** Task details **
Given the material below, output exactly the lines from the line with "out (R338). -/" to the line with "def hdrmUsed (s", both ends included, and no other lines.

** Material to process **
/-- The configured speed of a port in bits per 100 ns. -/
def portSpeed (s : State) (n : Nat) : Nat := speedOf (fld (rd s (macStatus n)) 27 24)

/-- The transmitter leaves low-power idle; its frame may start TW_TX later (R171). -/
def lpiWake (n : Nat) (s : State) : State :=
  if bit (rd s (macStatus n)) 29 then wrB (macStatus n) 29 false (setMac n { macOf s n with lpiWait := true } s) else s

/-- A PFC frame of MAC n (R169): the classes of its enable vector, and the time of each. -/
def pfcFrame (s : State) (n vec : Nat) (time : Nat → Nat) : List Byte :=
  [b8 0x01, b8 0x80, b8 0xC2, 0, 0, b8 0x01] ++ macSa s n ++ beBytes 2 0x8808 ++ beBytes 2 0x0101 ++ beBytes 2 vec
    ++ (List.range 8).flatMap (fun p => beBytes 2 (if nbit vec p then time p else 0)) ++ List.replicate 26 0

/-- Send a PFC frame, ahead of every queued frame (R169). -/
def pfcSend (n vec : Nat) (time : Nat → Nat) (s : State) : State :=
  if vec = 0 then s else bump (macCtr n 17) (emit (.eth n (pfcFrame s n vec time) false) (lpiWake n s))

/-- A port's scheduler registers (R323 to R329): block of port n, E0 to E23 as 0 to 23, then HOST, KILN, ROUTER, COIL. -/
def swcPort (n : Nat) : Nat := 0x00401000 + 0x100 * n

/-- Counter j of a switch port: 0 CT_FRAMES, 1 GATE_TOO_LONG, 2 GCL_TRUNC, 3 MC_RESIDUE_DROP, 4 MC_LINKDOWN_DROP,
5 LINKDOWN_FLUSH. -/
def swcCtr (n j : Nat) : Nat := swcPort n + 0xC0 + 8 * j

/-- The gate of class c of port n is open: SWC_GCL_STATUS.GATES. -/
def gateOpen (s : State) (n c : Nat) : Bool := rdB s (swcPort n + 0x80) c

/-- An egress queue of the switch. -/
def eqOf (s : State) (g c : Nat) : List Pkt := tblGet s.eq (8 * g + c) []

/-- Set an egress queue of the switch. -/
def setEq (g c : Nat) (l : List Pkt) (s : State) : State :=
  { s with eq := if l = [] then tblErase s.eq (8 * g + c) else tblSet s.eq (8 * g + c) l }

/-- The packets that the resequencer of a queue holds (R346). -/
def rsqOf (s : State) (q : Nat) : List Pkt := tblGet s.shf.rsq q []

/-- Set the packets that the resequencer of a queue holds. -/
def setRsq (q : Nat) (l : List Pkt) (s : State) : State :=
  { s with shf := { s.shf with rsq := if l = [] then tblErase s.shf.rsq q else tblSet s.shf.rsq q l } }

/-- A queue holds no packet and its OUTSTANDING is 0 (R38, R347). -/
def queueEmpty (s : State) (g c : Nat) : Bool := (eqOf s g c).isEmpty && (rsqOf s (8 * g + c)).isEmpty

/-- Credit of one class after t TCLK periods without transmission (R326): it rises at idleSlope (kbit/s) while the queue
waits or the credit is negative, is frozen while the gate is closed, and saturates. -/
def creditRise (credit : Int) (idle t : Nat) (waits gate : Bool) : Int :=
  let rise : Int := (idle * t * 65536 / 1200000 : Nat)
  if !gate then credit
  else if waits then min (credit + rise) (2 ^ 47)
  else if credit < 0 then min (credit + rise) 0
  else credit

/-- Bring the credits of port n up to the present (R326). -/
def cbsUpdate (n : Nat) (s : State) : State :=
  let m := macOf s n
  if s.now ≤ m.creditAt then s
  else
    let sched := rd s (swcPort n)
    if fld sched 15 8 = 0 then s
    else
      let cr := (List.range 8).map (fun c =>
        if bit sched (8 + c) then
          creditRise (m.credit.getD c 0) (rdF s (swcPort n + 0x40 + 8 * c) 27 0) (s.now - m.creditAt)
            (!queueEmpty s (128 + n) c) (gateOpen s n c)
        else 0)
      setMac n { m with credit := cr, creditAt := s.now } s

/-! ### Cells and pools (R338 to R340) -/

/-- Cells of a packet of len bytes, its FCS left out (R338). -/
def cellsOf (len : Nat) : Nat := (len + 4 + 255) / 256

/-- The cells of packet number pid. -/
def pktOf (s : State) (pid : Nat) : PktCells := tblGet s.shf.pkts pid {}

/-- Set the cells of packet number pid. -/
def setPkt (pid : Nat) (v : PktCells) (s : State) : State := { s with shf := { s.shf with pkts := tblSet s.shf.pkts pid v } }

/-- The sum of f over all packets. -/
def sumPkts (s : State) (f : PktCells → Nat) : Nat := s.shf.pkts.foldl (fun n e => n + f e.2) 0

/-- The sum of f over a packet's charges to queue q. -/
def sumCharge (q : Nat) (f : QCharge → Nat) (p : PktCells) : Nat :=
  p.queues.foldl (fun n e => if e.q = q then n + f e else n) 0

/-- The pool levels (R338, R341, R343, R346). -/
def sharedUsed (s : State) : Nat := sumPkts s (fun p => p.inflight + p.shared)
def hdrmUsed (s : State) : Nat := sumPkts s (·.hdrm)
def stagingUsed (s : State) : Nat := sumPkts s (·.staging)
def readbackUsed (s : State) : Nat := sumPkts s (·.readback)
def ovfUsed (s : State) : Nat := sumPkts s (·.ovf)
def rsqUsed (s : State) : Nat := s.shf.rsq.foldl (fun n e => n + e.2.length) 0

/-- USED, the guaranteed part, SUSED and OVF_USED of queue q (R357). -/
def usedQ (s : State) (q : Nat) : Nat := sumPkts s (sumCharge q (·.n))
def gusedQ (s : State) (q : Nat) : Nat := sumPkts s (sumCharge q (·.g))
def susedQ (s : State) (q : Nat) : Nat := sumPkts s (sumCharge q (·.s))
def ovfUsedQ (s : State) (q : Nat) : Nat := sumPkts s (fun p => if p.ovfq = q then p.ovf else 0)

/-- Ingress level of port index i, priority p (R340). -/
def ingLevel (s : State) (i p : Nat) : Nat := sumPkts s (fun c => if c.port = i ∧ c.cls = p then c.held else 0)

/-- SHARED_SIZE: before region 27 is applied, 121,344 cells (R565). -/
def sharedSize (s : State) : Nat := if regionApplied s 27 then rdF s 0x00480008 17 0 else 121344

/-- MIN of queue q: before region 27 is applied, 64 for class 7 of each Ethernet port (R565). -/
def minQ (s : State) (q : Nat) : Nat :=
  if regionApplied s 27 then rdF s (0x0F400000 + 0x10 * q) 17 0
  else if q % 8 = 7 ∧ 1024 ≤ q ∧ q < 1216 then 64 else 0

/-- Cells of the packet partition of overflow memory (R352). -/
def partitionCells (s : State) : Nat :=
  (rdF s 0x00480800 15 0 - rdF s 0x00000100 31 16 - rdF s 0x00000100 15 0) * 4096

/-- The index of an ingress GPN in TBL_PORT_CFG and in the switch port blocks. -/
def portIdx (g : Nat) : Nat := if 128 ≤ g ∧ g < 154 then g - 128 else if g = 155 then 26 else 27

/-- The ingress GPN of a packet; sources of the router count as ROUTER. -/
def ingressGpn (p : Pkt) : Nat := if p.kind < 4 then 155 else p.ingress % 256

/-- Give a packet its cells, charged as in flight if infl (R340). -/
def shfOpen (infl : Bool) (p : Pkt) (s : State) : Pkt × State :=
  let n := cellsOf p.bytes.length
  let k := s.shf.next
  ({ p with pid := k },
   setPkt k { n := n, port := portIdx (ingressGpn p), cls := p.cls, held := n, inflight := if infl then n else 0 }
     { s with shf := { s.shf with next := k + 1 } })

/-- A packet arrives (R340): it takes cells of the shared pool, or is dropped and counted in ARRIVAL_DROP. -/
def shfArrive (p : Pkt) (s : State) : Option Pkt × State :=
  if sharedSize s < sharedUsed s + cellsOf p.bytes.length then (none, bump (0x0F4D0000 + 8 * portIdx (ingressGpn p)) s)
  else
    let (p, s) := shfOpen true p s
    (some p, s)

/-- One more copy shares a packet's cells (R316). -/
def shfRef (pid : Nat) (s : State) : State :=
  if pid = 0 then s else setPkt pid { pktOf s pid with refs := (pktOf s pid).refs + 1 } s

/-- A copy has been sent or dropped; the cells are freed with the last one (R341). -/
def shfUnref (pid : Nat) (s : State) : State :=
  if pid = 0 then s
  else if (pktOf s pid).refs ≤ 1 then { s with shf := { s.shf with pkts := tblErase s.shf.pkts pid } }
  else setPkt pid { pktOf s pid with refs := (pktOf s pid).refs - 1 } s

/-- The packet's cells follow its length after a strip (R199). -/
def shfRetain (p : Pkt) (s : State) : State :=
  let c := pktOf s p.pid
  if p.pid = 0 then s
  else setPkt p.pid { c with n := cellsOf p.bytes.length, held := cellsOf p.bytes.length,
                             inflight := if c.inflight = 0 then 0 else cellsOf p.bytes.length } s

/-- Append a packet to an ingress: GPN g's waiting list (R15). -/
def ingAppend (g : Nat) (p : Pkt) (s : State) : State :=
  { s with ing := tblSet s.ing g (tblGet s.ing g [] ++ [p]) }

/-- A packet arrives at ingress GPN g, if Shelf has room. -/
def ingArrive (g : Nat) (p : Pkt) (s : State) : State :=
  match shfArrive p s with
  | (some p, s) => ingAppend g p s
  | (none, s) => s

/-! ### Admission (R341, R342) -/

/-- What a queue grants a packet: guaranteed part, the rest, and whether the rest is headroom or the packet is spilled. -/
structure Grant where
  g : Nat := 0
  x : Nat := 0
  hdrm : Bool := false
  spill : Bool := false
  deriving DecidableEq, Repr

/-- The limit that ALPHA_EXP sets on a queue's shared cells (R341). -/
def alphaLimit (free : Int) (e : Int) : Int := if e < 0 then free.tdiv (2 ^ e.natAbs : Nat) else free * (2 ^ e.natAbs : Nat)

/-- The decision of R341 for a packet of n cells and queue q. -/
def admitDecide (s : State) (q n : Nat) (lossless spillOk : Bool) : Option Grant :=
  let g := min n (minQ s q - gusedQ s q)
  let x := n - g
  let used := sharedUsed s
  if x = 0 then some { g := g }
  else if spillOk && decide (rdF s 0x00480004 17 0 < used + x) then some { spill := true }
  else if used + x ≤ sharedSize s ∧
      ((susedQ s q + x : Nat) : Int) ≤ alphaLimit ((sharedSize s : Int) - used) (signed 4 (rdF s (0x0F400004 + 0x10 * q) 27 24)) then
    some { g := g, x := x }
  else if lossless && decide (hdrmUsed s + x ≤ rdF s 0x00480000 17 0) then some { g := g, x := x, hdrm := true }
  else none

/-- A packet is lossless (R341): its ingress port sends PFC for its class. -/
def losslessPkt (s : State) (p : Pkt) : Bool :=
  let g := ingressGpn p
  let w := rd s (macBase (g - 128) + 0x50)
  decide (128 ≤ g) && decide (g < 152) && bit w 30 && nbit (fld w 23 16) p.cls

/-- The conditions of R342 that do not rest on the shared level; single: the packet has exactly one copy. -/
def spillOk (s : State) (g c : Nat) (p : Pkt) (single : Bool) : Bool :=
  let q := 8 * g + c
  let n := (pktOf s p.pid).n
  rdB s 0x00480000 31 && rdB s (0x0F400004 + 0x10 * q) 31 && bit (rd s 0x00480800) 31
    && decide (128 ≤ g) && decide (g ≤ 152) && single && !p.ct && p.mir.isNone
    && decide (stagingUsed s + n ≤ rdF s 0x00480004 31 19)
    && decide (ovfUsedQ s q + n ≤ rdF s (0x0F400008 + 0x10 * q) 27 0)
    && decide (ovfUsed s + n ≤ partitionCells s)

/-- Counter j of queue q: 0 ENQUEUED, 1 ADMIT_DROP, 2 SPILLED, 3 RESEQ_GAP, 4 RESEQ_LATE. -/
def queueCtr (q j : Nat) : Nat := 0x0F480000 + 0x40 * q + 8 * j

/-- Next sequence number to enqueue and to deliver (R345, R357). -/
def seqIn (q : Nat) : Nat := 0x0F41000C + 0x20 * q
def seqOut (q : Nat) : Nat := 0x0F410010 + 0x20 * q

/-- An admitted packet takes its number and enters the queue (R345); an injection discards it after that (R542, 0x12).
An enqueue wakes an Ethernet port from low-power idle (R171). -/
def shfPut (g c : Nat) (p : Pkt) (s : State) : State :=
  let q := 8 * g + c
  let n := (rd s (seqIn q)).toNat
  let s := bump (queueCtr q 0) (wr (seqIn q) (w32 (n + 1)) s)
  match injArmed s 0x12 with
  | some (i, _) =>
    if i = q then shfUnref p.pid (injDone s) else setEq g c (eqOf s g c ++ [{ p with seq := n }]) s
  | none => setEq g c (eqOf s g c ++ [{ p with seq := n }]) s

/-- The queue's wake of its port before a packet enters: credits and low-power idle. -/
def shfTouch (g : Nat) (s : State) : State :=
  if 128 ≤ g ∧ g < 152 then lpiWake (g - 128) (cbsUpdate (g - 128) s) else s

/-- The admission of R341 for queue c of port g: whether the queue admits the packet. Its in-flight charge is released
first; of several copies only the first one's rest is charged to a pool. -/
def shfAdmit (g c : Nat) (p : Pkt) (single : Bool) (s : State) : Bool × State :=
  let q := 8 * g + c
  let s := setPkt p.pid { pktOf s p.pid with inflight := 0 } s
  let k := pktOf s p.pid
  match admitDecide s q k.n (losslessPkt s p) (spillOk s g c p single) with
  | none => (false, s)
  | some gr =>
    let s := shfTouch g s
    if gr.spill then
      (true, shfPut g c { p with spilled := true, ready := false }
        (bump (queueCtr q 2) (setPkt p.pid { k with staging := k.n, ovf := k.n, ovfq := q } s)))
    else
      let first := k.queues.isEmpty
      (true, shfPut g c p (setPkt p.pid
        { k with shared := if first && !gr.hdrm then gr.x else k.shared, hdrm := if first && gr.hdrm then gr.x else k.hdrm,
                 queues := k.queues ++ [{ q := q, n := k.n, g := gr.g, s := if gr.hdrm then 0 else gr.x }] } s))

** Answer area **
/-- Cells of a packet of len bytes, its FCS left out (R338). -/
def cellsOf (len : Nat) : Nat := (len + 4 + 255) / 256

/-- The cells of packet number pid. -/
def pktOf (s : State) (pid : Nat) : PktCells := tblGet s.shf.pkts pid {}

/-- Set the cells of packet number pid. -/
def setPkt (pid : Nat) (v : PktCells) (s : State) : State := { s with shf := { s.shf with pkts := tblSet s.shf.pkts pid v } }

/-- The sum of f over all packets. -/
def sumPkts (s : State) (f : PktCells → Nat) : Nat := s.shf.pkts.foldl (fun n e => n + f e.2) 0

/-- The sum of f over a packet's charges to queue q. -/
def sumCharge (q : Nat) (f : QCharge → Nat) (p : PktCells) : Nat :=
  p.queues.foldl (fun n e => if e.q = q then n + f e else n) 0

/-- The pool levels (R338, R341, R343, R346). -/
def sharedUsed (s : State) : Nat := sumPkts s (fun p => p.inflight + p.shared)
def hdrmUsed (s : State) : Nat := sumPkts s (·.hdrm)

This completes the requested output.